section
variable (x : OrderUnit)
@[simp] theorem State.model_setOrderUnit : (s.setOrderUnit x).model = s.model := rfl
@[simp] theorem State.stopCount_setOrderUnit : (s.setOrderUnit x).stopCount = s.stopCount := rfl
@[simp] theorem State.segments_setOrderUnit : (s.setOrderUnit x).segments = s.segments := rfl
@[simp] theorem State.valves_setOrderUnit : (s.setOrderUnit x).valves = s.valves := rfl
@[simp] theorem State.points_setOrderUnit : (s.setOrderUnit x).points = s.points := rfl
@[simp] theorem State.profiles_setOrderUnit : (s.setOrderUnit x).profiles = s.profiles := rfl
@[simp] theorem State.concentrators_setOrderUnit : (s.setOrderUnit x).concentrators = s.concentrators := rfl
@[simp] theorem State.incidents_setOrderUnit : (s.setOrderUnit x).incidents = s.incidents := rfl
@[simp] theorem State.plans_setOrderUnit : (s.setOrderUnit x).plans = s.plans := rfl
@[simp] theorem State.outages_setOrderUnit : (s.setOrderUnit x).outages = s.outages := rfl
@[simp] theorem State.orders_setOrderUnit : (s.setOrderUnit x).orders = s.orders := rfl
@[simp] theorem State.windows_setOrderUnit : (s.setOrderUnit x).windows = s.windows := rfl
@[simp] theorem State.intake_setOrderUnit : (s.setOrderUnit x).intake = s.intake := rfl
@[simp] theorem State.tracer_setOrderUnit : (s.setOrderUnit x).tracer = s.tracer := rfl
@[simp] theorem State.register_setOrderUnit : (s.setOrderUnit x).register = s.register := rfl
@[simp] theorem State.dispatch_setOrderUnit : (s.setOrderUnit x).dispatch = s.dispatch := rfl
@[simp] theorem State.orderUnit_setOrderUnit : (s.setOrderUnit x).orderUnit = x := rfl
@[simp] theorem State.clock_setOrderUnit : (s.setOrderUnit x).clock = s.clock := rfl
@[simp] theorem State.notices_setOrderUnit : (s.setOrderUnit x).notices = s.notices := rfl
@[simp] theorem State.port_setOrderUnit : (s.setOrderUnit x).port = s.port := rfl
@[simp] theorem State.pending_setOrderUnit : (s.setOrderUnit x).pending = s.pending := rfl
@[simp] theorem State.now_setOrderUnit : (s.setOrderUnit x).now = s.now := rfl
@[simp] theorem State.running_setOrderUnit : (s.setOrderUnit x).running = s.running := rfl
end

section
variable (x : Clock)
@[simp] theorem State.model_setClock : (s.setClock x).model = s.model := rfl
@[simp] theorem State.stopCount_setClock : (s.setClock x).stopCount = s.stopCount := rfl
@[simp] theorem State.segments_setClock : (s.setClock x).segments = s.segments := rfl
@[simp] theorem State.valves_setClock : (s.setClock x).valves = s.valves := rfl
@[simp] theorem State.points_setClock : (s.setClock x).points = s.points := rfl
@[simp] theorem State.profiles_setClock : (s.setClock x).profiles = s.profiles := rfl
@[simp] theorem State.concentrators_setClock : (s.setClock x).concentrators = s.concentrators := rfl
@[simp] theorem State.incidents_setClock : (s.setClock x).incidents = s.incidents := rfl
@[simp] theorem State.plans_setClock : (s.setClock x).plans = s.plans := rfl
@[simp] theorem State.outages_setClock : (s.setClock x).outages = s.outages := rfl
@[simp] theorem State.orders_setClock : (s.setClock x).orders = s.orders := rfl
@[simp] theorem State.windows_setClock : (s.setClock x).windows = s.windows := rfl
@[simp] theorem State.intake_setClock : (s.setClock x).intake = s.intake := rfl
@[simp] theorem State.tracer_setClock : (s.setClock x).tracer = s.tracer := rfl
@[simp] theorem State.register_setClock : (s.setClock x).register = s.register := rfl
@[simp] theorem State.dispatch_setClock : (s.setClock x).dispatch = s.dispatch := rfl
@[simp] theorem State.orderUnit_setClock : (s.setClock x).orderUnit = s.orderUnit := rfl
@[simp] theorem State.clock_setClock : (s.setClock x).clock = x := rfl
@[simp] theorem State.notices_setClock : (s.setClock x).notices = s.notices := rfl
@[simp] theorem State.port_setClock : (s.setClock x).port = s.port := rfl
@[simp] theorem State.pending_setClock : (s.setClock x).pending = s.pending := rfl
@[simp] theorem State.now_setClock : (s.setClock x).now = x.second := rfl
@[simp] theorem State.running_setClock : (s.setClock x).running = s.running := rfl
end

# # # # # # #

Exercise details
Every line above from the line with "x).orderUnit = x := rfl" to the line with "(s.setClock x).register = s.register := rfl", both included, must be reproduced exactly, and no other line may appear.

Exercise answer
@[simp] theorem State.orderUnit_setOrderUnit : (s.setOrderUnit x).orderUnit = x := rfl
@[simp] theorem State.clock_setOrderUnit : (s.setOrderUnit x).clock = s.clock := rfl
@[simp] theorem State.notices_setOrderUnit : (s.setOrderUnit x).notices = s.notices := rfl
@[simp] theorem State.port_setOrderUnit : (s.setOrderUnit x).port = s.port := rfl
@[simp] theorem State.pending_setOrderUnit : (s.setOrderUnit x).pending = s.pending := rfl
@[simp] theorem State.now_setOrderUnit : (s.setOrderUnit x).now = s.now := rfl
@[simp] theorem State.running_setOrderUnit : (s.setOrderUnit x).running = s.running := rfl
end

section
variable (x : Clock)
@[simp] theorem State.model_setClock : (s.setClock x).model = s.model := rfl
@[simp] theorem State.stopCount_setClock : (s.setClock x).stopCount = s.stopCount := rfl
@[simp] theorem State.segments_setClock : (s.setClock x).segments = s.segments := rfl
@[simp] theorem State.valves_setClock : (s.setClock x).valves = s.valves := rfl
@[simp] theorem State.points_setClock : (s.setClock x).points = s.points := rfl
@[simp] theorem State.profiles_setClock : (s.setClock x).profiles = s.profiles := rfl
@[simp] theorem State.concentrators_setClock : (s.setClock x).concentrators = s.concentrators := rfl
@[simp] theorem State.incidents_setClock : (s.setClock x).incidents = s.incidents := rfl
@[simp] theorem State.plans_setClock : (s.setClock x).plans = s.plans := rfl
@[simp] theorem State.outages_setClock : (s.setClock x).outages = s.outages := rfl
@[simp] theorem State.orders_setClock : (s.setClock x).orders = s.orders := rfl
@[simp] theorem State.windows_setClock : (s.setClock x).windows = s.windows := rfl
@[simp] theorem State.intake_setClock : (s.setClock x).intake = s.intake := rfl
@[simp] theorem State.tracer_setClock : (s.setClock x).tracer = s.tracer := rfl
@[simp] theorem State.register_setClock : (s.setClock x).register = s.register := rfl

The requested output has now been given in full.